# WHAT THIS TASK INVOLVES:
Write the material out again, line by line, exactly as it is.

# DATA PROVIDED:
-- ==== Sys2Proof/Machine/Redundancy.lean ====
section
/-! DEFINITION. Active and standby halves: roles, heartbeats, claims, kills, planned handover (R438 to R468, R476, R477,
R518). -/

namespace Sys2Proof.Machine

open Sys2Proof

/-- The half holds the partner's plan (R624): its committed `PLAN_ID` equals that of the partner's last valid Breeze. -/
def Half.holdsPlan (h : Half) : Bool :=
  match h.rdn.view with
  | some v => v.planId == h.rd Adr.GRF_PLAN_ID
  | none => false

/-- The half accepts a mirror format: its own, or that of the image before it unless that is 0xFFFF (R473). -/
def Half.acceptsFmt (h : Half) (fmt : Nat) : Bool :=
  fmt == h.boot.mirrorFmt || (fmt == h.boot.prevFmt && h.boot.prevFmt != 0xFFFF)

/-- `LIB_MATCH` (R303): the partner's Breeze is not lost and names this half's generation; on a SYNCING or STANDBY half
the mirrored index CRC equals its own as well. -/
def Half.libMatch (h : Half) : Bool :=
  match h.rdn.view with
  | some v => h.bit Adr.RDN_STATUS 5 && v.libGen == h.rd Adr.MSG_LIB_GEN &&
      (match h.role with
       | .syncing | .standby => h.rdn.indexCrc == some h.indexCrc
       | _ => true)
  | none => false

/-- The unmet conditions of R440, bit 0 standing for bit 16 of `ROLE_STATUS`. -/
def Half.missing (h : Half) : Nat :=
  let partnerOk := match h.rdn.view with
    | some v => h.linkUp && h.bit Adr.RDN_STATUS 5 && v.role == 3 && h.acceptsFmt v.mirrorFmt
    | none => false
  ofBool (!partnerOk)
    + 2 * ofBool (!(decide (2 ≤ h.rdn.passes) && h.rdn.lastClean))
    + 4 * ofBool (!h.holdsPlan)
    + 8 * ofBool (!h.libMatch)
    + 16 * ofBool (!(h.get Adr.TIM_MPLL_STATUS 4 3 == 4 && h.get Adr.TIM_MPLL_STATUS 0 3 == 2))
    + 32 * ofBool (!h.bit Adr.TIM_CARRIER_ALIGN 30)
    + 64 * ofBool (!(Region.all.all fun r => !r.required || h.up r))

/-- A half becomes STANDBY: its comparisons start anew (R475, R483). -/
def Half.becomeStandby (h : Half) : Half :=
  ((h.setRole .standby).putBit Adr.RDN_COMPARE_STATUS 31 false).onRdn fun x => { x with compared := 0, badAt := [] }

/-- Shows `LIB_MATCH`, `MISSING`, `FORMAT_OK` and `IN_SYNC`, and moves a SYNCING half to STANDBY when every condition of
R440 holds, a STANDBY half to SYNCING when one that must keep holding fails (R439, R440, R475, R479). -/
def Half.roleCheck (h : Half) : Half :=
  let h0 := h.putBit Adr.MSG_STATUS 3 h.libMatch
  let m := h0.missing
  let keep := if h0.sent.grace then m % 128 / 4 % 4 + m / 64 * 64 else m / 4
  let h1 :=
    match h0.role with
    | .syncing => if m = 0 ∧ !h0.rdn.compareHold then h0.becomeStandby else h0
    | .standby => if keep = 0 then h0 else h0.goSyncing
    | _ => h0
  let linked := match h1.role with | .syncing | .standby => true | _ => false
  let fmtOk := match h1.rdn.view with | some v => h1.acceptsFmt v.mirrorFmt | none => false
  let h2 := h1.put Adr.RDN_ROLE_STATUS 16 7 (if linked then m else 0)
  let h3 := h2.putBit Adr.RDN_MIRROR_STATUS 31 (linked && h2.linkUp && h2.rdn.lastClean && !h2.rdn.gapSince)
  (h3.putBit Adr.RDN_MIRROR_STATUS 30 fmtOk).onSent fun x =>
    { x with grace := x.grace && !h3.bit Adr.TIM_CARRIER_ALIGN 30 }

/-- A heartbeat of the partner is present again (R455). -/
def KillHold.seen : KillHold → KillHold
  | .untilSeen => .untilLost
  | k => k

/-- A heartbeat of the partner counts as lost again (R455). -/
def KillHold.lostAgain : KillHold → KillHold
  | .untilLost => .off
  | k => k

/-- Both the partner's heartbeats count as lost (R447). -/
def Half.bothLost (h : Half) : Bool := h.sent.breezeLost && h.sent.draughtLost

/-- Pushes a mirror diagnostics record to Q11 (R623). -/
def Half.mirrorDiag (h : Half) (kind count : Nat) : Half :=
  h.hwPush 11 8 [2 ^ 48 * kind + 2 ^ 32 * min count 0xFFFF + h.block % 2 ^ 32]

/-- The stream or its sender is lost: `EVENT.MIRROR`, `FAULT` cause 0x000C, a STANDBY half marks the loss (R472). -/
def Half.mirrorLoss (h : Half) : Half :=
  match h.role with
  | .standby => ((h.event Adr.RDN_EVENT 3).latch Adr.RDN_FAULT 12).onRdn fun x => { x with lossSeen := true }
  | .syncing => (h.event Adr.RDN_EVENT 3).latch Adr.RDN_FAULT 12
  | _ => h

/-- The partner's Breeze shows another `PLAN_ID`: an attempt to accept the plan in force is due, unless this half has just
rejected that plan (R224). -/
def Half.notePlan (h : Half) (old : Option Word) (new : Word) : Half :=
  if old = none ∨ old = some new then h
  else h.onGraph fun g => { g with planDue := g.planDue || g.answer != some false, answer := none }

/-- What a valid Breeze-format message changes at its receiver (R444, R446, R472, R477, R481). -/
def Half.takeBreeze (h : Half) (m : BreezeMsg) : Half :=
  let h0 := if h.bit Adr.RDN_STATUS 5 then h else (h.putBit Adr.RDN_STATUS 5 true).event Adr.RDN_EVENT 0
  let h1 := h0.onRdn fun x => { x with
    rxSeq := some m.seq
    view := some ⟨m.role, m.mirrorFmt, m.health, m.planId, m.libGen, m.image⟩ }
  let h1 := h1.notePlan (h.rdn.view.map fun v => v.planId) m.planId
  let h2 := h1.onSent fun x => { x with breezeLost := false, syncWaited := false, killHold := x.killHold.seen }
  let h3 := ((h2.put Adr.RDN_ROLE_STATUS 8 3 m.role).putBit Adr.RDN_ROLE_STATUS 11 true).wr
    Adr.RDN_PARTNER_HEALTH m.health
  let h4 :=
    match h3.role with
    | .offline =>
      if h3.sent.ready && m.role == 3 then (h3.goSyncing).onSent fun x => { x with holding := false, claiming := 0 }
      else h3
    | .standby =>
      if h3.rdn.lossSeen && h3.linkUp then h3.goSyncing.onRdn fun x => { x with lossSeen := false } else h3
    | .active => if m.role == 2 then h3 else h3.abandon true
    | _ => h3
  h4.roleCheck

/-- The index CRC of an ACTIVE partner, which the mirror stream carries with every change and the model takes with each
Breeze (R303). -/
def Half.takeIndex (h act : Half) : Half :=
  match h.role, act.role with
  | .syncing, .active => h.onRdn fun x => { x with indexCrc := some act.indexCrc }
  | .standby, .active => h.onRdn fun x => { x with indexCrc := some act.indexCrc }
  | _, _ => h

# RESPONSE FOR THIS EXERCISE:
-- ==== Sys2Proof/Machine/Redundancy.lean ====
section
/-! DEFINITION. Active and standby halves: roles, heartbeats, claims, kills, planned handover (R438 to R468, R476, R477,
R518). -/

namespace Sys2Proof.Machine

open Sys2Proof

/-- The half holds the partner's plan (R624): its committed `PLAN_ID` equals that of the partner's last valid Breeze. -/
def Half.holdsPlan (h : Half) : Bool :=
  match h.rdn.view with
  | some v => v.planId == h.rd Adr.GRF_PLAN_ID
  | none => false

/-- The half accepts a mirror format: its own, or that of the image before it unless that is 0xFFFF (R473). -/
def Half.acceptsFmt (h : Half) (fmt : Nat) : Bool :=
  fmt == h.boot.mirrorFmt || (fmt == h.boot.prevFmt && h.boot.prevFmt != 0xFFFF)

/-- `LIB_MATCH` (R303): the partner's Breeze is not lost and names this half's generation; on a SYNCING or STANDBY half
the mirrored index CRC equals its own as well. -/
def Half.libMatch (h : Half) : Bool :=
  match h.rdn.view with
  | some v => h.bit Adr.RDN_STATUS 5 && v.libGen == h.rd Adr.MSG_LIB_GEN &&
      (match h.role with
       | .syncing | .standby => h.rdn.indexCrc == some h.indexCrc
       | _ => true)
  | none => false

/-- The unmet conditions of R440, bit 0 standing for bit 16 of `ROLE_STATUS`. -/
def Half.missing (h : Half) : Nat :=
  let partnerOk := match h.rdn.view with
    | some v => h.linkUp && h.bit Adr.RDN_STATUS 5 && v.role == 3 && h.acceptsFmt v.mirrorFmt
    | none => false
  ofBool (!partnerOk)
    + 2 * ofBool (!(decide (2 ≤ h.rdn.passes) && h.rdn.lastClean))
    + 4 * ofBool (!h.holdsPlan)
    + 8 * ofBool (!h.libMatch)
    + 16 * ofBool (!(h.get Adr.TIM_MPLL_STATUS 4 3 == 4 && h.get Adr.TIM_MPLL_STATUS 0 3 == 2))
    + 32 * ofBool (!h.bit Adr.TIM_CARRIER_ALIGN 30)
    + 64 * ofBool (!(Region.all.all fun r => !r.required || h.up r))

/-- A half becomes STANDBY: its comparisons start anew (R475, R483). -/
def Half.becomeStandby (h : Half) : Half :=
  ((h.setRole .standby).putBit Adr.RDN_COMPARE_STATUS 31 false).onRdn fun x => { x with compared := 0, badAt := [] }

/-- Shows `LIB_MATCH`, `MISSING`, `FORMAT_OK` and `IN_SYNC`, and moves a SYNCING half to STANDBY when every condition of
R440 holds, a STANDBY half to SYNCING when one that must keep holding fails (R439, R440, R475, R479). -/
def Half.roleCheck (h : Half) : Half :=
  let h0 := h.putBit Adr.MSG_STATUS 3 h.libMatch
  let m := h0.missing
  let keep := if h0.sent.grace then m % 128 / 4 % 4 + m / 64 * 64 else m / 4
  let h1 :=
    match h0.role with
    | .syncing => if m = 0 ∧ !h0.rdn.compareHold then h0.becomeStandby else h0
    | .standby => if keep = 0 then h0 else h0.goSyncing
    | _ => h0
  let linked := match h1.role with | .syncing | .standby => true | _ => false
  let fmtOk := match h1.rdn.view with | some v => h1.acceptsFmt v.mirrorFmt | none => false
  let h2 := h1.put Adr.RDN_ROLE_STATUS 16 7 (if linked then m else 0)
  let h3 := h2.putBit Adr.RDN_MIRROR_STATUS 31 (linked && h2.linkUp && h2.rdn.lastClean && !h2.rdn.gapSince)
  (h3.putBit Adr.RDN_MIRROR_STATUS 30 fmtOk).onSent fun x =>
    { x with grace := x.grace && !h3.bit Adr.TIM_CARRIER_ALIGN 30 }

/-- A heartbeat of the partner is present again (R455). -/
def KillHold.seen : KillHold → KillHold
  | .untilSeen => .untilLost
  | k => k

/-- A heartbeat of the partner counts as lost again (R455). -/
def KillHold.lostAgain : KillHold → KillHold
  | .untilLost => .off
  | k => k

/-- Both the partner's heartbeats count as lost (R447). -/
def Half.bothLost (h : Half) : Bool := h.sent.breezeLost && h.sent.draughtLost

/-- Pushes a mirror diagnostics record to Q11 (R623). -/
def Half.mirrorDiag (h : Half) (kind count : Nat) : Half :=
  h.hwPush 11 8 [2 ^ 48 * kind + 2 ^ 32 * min count 0xFFFF + h.block % 2 ^ 32]

/-- The stream or its sender is lost: `EVENT.MIRROR`, `FAULT` cause 0x000C, a STANDBY half marks the loss (R472). -/
def Half.mirrorLoss (h : Half) : Half :=
  match h.role with
  | .standby => ((h.event Adr.RDN_EVENT 3).latch Adr.RDN_FAULT 12).onRdn fun x => { x with lossSeen := true }
  | .syncing => (h.event Adr.RDN_EVENT 3).latch Adr.RDN_FAULT 12
  | _ => h

/-- The partner's Breeze shows another `PLAN_ID`: an attempt to accept the plan in force is due, unless this half has just
rejected that plan (R224). -/
def Half.notePlan (h : Half) (old : Option Word) (new : Word) : Half :=
  if old = none ∨ old = some new then h
  else h.onGraph fun g => { g with planDue := g.planDue || g.answer != some false, answer := none }

/-- What a valid Breeze-format message changes at its receiver (R444, R446, R472, R477, R481). -/
def Half.takeBreeze (h : Half) (m : BreezeMsg) : Half :=
  let h0 := if h.bit Adr.RDN_STATUS 5 then h else (h.putBit Adr.RDN_STATUS 5 true).event Adr.RDN_EVENT 0
  let h1 := h0.onRdn fun x => { x with
    rxSeq := some m.seq
    view := some ⟨m.role, m.mirrorFmt, m.health, m.planId, m.libGen, m.image⟩ }
  let h1 := h1.notePlan (h.rdn.view.map fun v => v.planId) m.planId
  let h2 := h1.onSent fun x => { x with breezeLost := false, syncWaited := false, killHold := x.killHold.seen }
  let h3 := ((h2.put Adr.RDN_ROLE_STATUS 8 3 m.role).putBit Adr.RDN_ROLE_STATUS 11 true).wr
    Adr.RDN_PARTNER_HEALTH m.health
  let h4 :=
    match h3.role with
    | .offline =>
      if h3.sent.ready && m.role == 3 then (h3.goSyncing).onSent fun x => { x with holding := false, claiming := 0 }
      else h3
    | .standby =>
      if h3.rdn.lossSeen && h3.linkUp then h3.goSyncing.onRdn fun x => { x with lossSeen := false } else h3
    | .active => if m.role == 2 then h3 else h3.abandon true
    | _ => h3
  h4.roleCheck

/-- The index CRC of an ACTIVE partner, which the mirror stream carries with every change and the model takes with each
Breeze (R303). -/
def Half.takeIndex (h act : Half) : Half :=
  match h.role, act.role with
  | .syncing, .active => h.onRdn fun x => { x with indexCrc := some act.indexCrc }
  | .standby, .active => h.onRdn fun x => { x with indexCrc := some act.indexCrc }
  | _, _ => h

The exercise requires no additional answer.